Any generalization that all religious services are conducted in dangerous ways suggests a significant lack of interest in religious freedom, McConnell said.

Cordileone, citing interactions with government leaders, suggested public officials "don't understand what we can do to keep people safe." Church leaders need to reach out to officials and inform them what is possible.

"When they think of a worship service they think of something like a megachurch, 1,000 to 2,000 people jammed in a crowded area," he said. "They don't think that we can have distance in our churches, or that we can have outdoor services."

Cordileone cited suggestions from the Thomistic Institute of the Dominican House of Studies, which published guidance on coronavirus and churches composed by a working group of theologians, liturgists, and health care experts.

"It's a very thorough and detailed document about what we can do to open up for Mass," Cordileone said.

The California bishops sent a letter to Gov. Gavin Newsom with the Thomistic Institute document attached. A few days later the governor "spoke positively about worship and the necessity of faith … more favorable to churches opening up for worship," said Cordileone.

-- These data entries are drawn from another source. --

-- ==== Sys2Proof/Machine/State.lean ====
section
/-! DEFINITION. Machine/State.lean: the architectural state of spec/10_state.md R20, the outputs of
R49, the inputs of R10 and R293, and the reset state of spec/70_reset_and_hazards.md R290. -/

namespace Sys2Proof.Machine

/-- `CH` (R31). -/
inductive Channel where
  /-- The internal fixed reference, encoded 0. -/
  | reference
  /-- The external divider on the board output, encoded 1. -/
  | boardVout
  deriving DecidableEq, Repr

/-- `PHASE` (R39). -/
inductive Phase where
  /-- No frame is open, or the receiver is disabled; encoded 0. -/
  | idle
  /-- A frame is open and fewer than `L` bytes have been accepted; encoded 1. -/
  | active
  /-- The frame completed its `L`-th byte and select is still asserted; encoded 2. -/
  | done
  /-- A byte beyond the `L`-th arrived in this frame; encoded 3. -/
  | aborted
  deriving DecidableEq, Repr

/-- `MODE` (R45). -/
inductive PowerMode where
  /-- ACTIVE, encoded 0. -/
  | active
  /-- LOW_POWER, encoded 1. -/
  | lowPower
  deriving DecidableEq, Repr

/-- The per-event outputs (R49). -/
inductive Output where
  /-- `MISO(v)`: the byte shifted out during an SPI_BYTE. -/
  | miso (v : Byte)
  /-- `CONV_REQ(ch)`: a request to convert one sample of a channel. -/
  | convReq (ch : Channel)
  /-- `ERR_EVT`: an SPI_BYTE ORed at least one error bit. -/
  | errEvt
  deriving DecidableEq, Repr

/-- What the environment can do to the block between two steps. -/
inductive Input where
  /-- It delivers a new event word (R10). -/
  | word (w : EventWord)
  /-- It delivers the `k`-th of the events the block held, counted from 0 in the order they were held:
  the order of delivery is the environment's (R301). -/
  | held (k : Nat)
  /-- It pulls the reset input (R85, R290, R293). -/
  | reset
  deriving DecidableEq, Repr

/-- The block's whole state (R20), then the model's own four fields. Arrays are lists; their lengths
are the invariant `State.Shape` of Safety.lean. -/
structure State where
  /-- `TB[0..L-2]`, the telemetry image (R21); `ERR` is `TB[L-2]` (R27). -/
  tb : List Byte
  /-- `HB`, the heartbeat counter, `HB_WIDTH` bits (R29). -/
  hb : Nat
  /-- `AB[0..3]`, the raw level of each button at the previous poll (R30). -/
  ab : Buttons
  /-- `VALID[0..3]`, the accepted level of each button (R30). -/
  valid : Buttons
  /-- `CH` (R31). -/
  ch : Channel
  /-- `SETTLE` (R32). -/
  settle : BitVec 8
  /-- `ABUSY` (R33). -/
  abusy : Bool
  /-- `BAT_LAST_MV` (R34). -/
  batLastMv : Millivolts
  /-- `VOUT_MV` (R35). -/
  voutMv : Millivolts
  /-- `BAT_AVG_MV` (R36). -/
  batAvgMv : Millivolts
  /-- `RING[0..M-1]` (R37). -/
  ring : List Millivolts
  /-- `RIDX` (R37). -/
  ridx : BitVec 8
  /-- `RCNT` (R37). -/
  rcnt : BitVec 8
  /-- `SEL`, 1 = selected (R38). -/
  sel : Bool
  /-- `PHASE` (R39). -/
  phase : Phase
  /-- `P`, bytes accepted this frame (R41). -/
  pos : BitVec 8
  /-- `SEQ`, the slave's sequence id (R42). -/
  seq : Byte
  /-- `TXBUF[0..L-1]`, the transmit image (R43). -/
  txbuf : List Byte
  /-- `CMD[0..L-1]`, the bytes received (R40). -/
  cmd : List Byte
  /-- `TXCORRUPT` (R44). -/
  txcorrupt : Bool
  /-- `MODE` (R45). -/
  mode : PowerMode
  /-- `LOWCNT` (R46). -/
  lowcnt : BitVec 16
  /-- `REFUSED`, the run-wide mark (R47). -/
  refused : Bool
  /-- The model's: the outputs of the latest step, in the order emitted (R49). -/
  outputs : List Output
  /-- The model's: the inputs of the run still to come (R10). -/
  events : List Input
  /-- The model's: the event words the environment keeps because the block held them (R300). -/
  held : List EventWord
  /-- The model's: how many free draws `any8` have been taken (R14). -/
  draws : Nat
  deriving DecidableEq, Repr

/-- Why the machine could stop with a fault: never. The block has no trap (R271) and no fatal error
(R263), and spec/93_implementation_defined.md says that nothing in it is modelled as a fault, so the
type is empty: no meaning can answer one. -/
inductive Fault where
  deriving DecidableEq, Repr

/-- Why a step could be refused. A word that is not an event is not refused here: R88 gives it an
effect, the mark `REFUSED`. -/
inductive Refusal where
  /-- Raised by an arm of `exec` that has no meaning yet; no arm raises it. Safe. -/
  | notModelled (mnemonic : String)
  deriving DecidableEq, Repr

/-- The telemetry image after reset: 0 but for the error byte `TB[L-2]` (R290). -/
def resetTb (p : Config.Params) : List Byte := List.replicate (p.l - 2) 0 ++ [p.errNone]

/-- The state right after reset for a parameter set (R290), at the start of a run: `REFUSED` is 0 and
the environment has delivered nothing. -/
def State.resetWith (p : Config.Params) : State where
  tb := resetTb p
  hb := 0
  ab := 0
  valid := 0
  ch := .reference
  settle := 0
  abusy := false
  batLastMv := 0
  voutMv := 0
  batAvgMv := 0
  ring := List.replicate p.m 0
  ridx := 0
  rcnt := 0
  sel := false
  phase := .idle
  pos := 0
  seq := 0
  txbuf := List.replicate p.l 0
  cmd := List.replicate p.l 0
  txcorrupt := false
  mode := .active
  lowcnt := 0
  refused := false
  outputs := []
  events := []
  held := []
  draws := 0

/-- The machine right after reset (R290). -/
def State.reset : State := State.resetWith Config.params

end Sys2Proof.Machine
end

"It's a matter of helping government officials realize that these sort of safety steps can keep our people safe when they are gathering for a worship service," the archbishop said.

Cordileone and McConnell took some questions from the briefing audience.

CNA asked whether churches that fail to follow recommended or required precautions could face civil liability.

"It's a great unanswered question. A very important question, with enormous practical implications," McConnell said. "If there is no protection against liability or even lawsuits, which are extremely costly to defend even if you ultimately prevail, opening up is going to be a lot slower in this country."

The question applies to employers, institutions, stores, universities and others. McConnell said he could "easily" imagine governments easing up on orders to close, but institutions being slow to open "for fear that if somebody catches the virus and it can trace it to them, they could be bankrupted."

In response to a question about chaplains' access to someone dying with the coronavirus, Cordileone said he hasn't heard of a case yet where a priest was unable to get in to anoint someone who was at the point of death. However, there have been times when a lack of protective equipment prevented priests from visiting someone in a less serious condition.

McConnell, citing informal discussions, said, "a number of jurisdictions that have otherwise been pretty unrelenting in their prohibitions of religious worship have been more accommodating with respect to the visitation of the sick in the hospital from their priests."

"I don't know if that's legally required but it just seems to be so obviously humane that I hope it's true," he said.

McConnell said that the courts' current approach to religious freedom dates back only to the 1990s. Previously, free exercise of religion was treated as a specially protected constitutional right that the government could infringe only with a compelling interest and in the least restrictive way possible.

Such protections "would require a fairly sensitive examination of what exactly is being prohibited and what are the alternative ways in which public health can be protected," McConnell said. "That, I think, would be a more religion-friendly regime."

About 20 states and Congress have enacted Religious Freedom Restoration Acts which restore the previous standard to state and federal law.